▶ **REQUIREMENT**: Find the string "spec" in the records and copy each line where it occurs.

[Saved data entries]
-- ==== Sys2Proof/Machine/Atomic.lean ====
section
/-! DEFINITION. Exclusive, acquire/release and atomic accesses (spec/47_loadstore.md R363 to
R370, spec/20_memory.md R67, R75 to R80). -/

namespace Sys2Proof.Machine

/-! ## Common operations -/

/-- The checks of every access of this file, on the base address and the total size (R353, R67, R354). That
the two elements of a CASP, LDXP or STXP are one range, whose base AddressFault records whichever element is
outside the image, is a DESIGN CHOICE (log 22). -/
def State.checkAtomic (s : State) (rn : RegNum) (size : Nat) (k : Result) : Result :=
  s.checkSp rn <| s.checkLine (s.base rn) size <| s.checkValid (s.base rn) size k

/-- A load-exclusive (R77, R363). -/
def State.loadExclusive (s : State) (size : AccessSize) (rn rt : RegNum) : Result :=
  s.checkAtomic rn (accessBytes size) <|
    .next ((s.loadTo (s.base rn) (accessBytes size) false (accessRegWidth size) rt).markExclusive
      (s.base rn) (accessBytes size))

/-- Whether a store-exclusive stores: both monitors cover the access (R78). -/
def State.exclusiveOk (s : State) (addr : Word) (size : Nat) : Bool :=
  covers s.localMonitor addr size && covers s.globalMonitor addr size

/-- A store-exclusive whose status register is an operand is refused (R364, U5). -/
def State.checkStatusRegister (s : State) (c : Command) (rs rn rt : RegNum) (k : Result) : Result :=
  if rs = rt ∨ rs = rn then s.refuse (.storeExclusiveOverlap · c) else k

/-- A store-exclusive: the local monitor is cleared and the status written either way (R78, R364). -/
def State.storeExclusive (s : State) (c : Command) (size : AccessSize) (rs rn rt : RegNum) : Result :=
  s.checkStatusRegister c rs rn rt <| s.checkAtomic rn (accessBytes size) <|
    if s.exclusiveOk (s.base rn) (accessBytes size) then
      .next (((s.memWrite (s.base rn) (accessBytes size) (s.rz 64 rt)).clearLocal).wrRz rs 0#32)
    else .next (s.clearLocal.wrRz rs 1#32)

/-- A load-acquire: the fence changes no state (R82, R365, R370). -/
def State.loadAcquire (s : State) (size : AccessSize) (rn rt : RegNum) : Result :=
  s.checkAtomic rn (accessBytes size) <|
    .next (s.loadTo (s.base rn) (accessBytes size) false (accessRegWidth size) rt)

/-- A store-release, a non-exclusive store (R365). -/
def State.storeRelease (s : State) (size : AccessSize) (rn rt : RegNum) : Result :=
  s.checkAtomic rn (accessBytes size) <| .next (s.storeFrom (s.base rn) (accessBytes size) rt)

/-- An atomic read-modify-write: memory takes `op old operand`, `rt` the old value (R368, R369). -/
def State.atomicUpdate (s : State) (size : AccessSize) (rs rn rt : RegNum)
    (op : BitVec (8 * accessBytes size) → BitVec (8 * accessBytes size) → BitVec (8 * accessBytes size)) :
    Result :=
  s.checkAtomic rn (accessBytes size) <|
    let old := s.memRead (s.base rn) (accessBytes size)
    let new := op old (s.rz (8 * accessBytes size) rs)
    .next ((s.store (s.base rn) (accessBytes size) new).wrRz rt (old.setWidth (accessRegWidth size)))

/-! ## Exclusives (R363, R364) -/

/-- LDXR, LDXRB, LDXRH (R363). -/
def execLdxr (size : AccessSize) (rn rt : RegNum) (s : State) : Result := s.loadExclusive size rn rt

/-- LDAXR, LDAXRB, LDAXRH (R363). -/
def execLdaxr (size : AccessSize) (rn rt : RegNum) (s : State) : Result := s.loadExclusive size rn rt

/-- STXR, STXRB, STXRH (R364). -/
def execStxr (size : AccessSize) (rs rn rt : RegNum) (s : State) : Result :=
  s.storeExclusive (.instr (.stxr size rs rn rt)) size rs rn rt

/-- STLXR, STLXRB, STLXRH (R364). -/
def execStlxr (size : AccessSize) (rs rn rt : RegNum) (s : State) : Result :=
  s.storeExclusive (.instr (.stlxr size rs rn rt)) size rs rn rt

/-! ## Acquire and release (R365, R370) -/

/-- LDAR, LDARB, LDARH (R365). -/
def execLdar (size : AccessSize) (rn rt : RegNum) (s : State) : Result := s.loadAcquire size rn rt

/-- STLR, STLRB, STLRH (R365). -/
def execStlr (size : AccessSize) (rn rt : RegNum) (s : State) : Result := s.storeRelease size rn rt

/-- LDAPR, LDAPRB, LDAPRH (R370). -/
def execLdapr (size : AccessSize) (rn rt : RegNum) (s : State) : Result := s.loadAcquire size rn rt

/-! ## Atomics (R366, R368, R369): the acquire and release bits only add fences (R83) -/

/-- CAS: Rs takes the observed value; a store clears the local monitor (R366). -/
def execCas (size : AccessSize) (_acq : Bool) (rs : RegNum) (_rel : Bool) (rn rt : RegNum) (s : State) : Result :=
  s.checkAtomic rn (accessBytes size) <|
    let old := s.memRead (s.base rn) (accessBytes size)
    let t := if old = s.rz (8 * accessBytes size) rs then s.storeFrom (s.base rn) (accessBytes size) rt else s
    .next (t.wrRz rs (old.setWidth (accessRegWidth size)))

/-- SWP (R368). -/
def execSwp (size : AccessSize) (_acq _rel : Bool) (rs rn rt : RegNum) (s : State) : Result :=
  s.atomicUpdate size rs rn rt fun _ v => v

/-- LDADD (R369). -/
def execLdadd (size : AccessSize) (_acq _rel : Bool) (rs rn rt : RegNum) (s : State) : Result :=
  s.atomicUpdate size rs rn rt fun old v => old + v

/-- LDCLR (R369). -/
def execLdclr (size : AccessSize) (_acq _rel : Bool) (rs rn rt : RegNum) (s : State) : Result :=
  s.atomicUpdate size rs rn rt fun old v => old &&& ~~~v

/-- LDEOR (R369). -/
def execLdeor (size : AccessSize) (_acq _rel : Bool) (rs rn rt : RegNum) (s : State) : Result :=
  s.atomicUpdate size rs rn rt fun old v => old ^^^ v

/-- LDSET (R369). -/
def execLdset (size : AccessSize) (_acq _rel : Bool) (rs rn rt : RegNum) (s : State) : Result :=
  s.atomicUpdate size rs rn rt fun old v => old ||| v

/-- LDSMAX (R369). -/
def execLdsmax (size : AccessSize) (_acq _rel : Bool) (rs rn rt : RegNum) (s : State) : Result :=
  s.atomicUpdate size rs rn rt fun old v => if old.toInt ≥ v.toInt then old else v

/-- LDSMIN (R369). -/
def execLdsmin (size : AccessSize) (_acq _rel : Bool) (rs rn rt : RegNum) (s : State) : Result :=
  s.atomicUpdate size rs rn rt fun old v => if old.toInt ≤ v.toInt then old else v

/-- LDUMAX (R369). -/
def execLdumax (size : AccessSize) (_acq _rel : Bool) (rs rn rt : RegNum) (s : State) : Result :=
  s.atomicUpdate size rs rn rt fun old v => if old.toNat ≥ v.toNat then old else v

/-- LDUMIN (R369). -/
def execLdumin (size : AccessSize) (_acq _rel : Bool) (rs rn rt : RegNum) (s : State) : Result :=
  s.atomicUpdate size rs rn rt fun old v => if old.toNat ≤ v.toNat then old else v

end Sys2Proof.Machine
end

▶ **OUTPUT BELOW**:
/-! DEFINITION. Exclusive, acquire/release and atomic accesses (spec/47_loadstore.md R363 to
R370, spec/20_memory.md R67, R75 to R80). -/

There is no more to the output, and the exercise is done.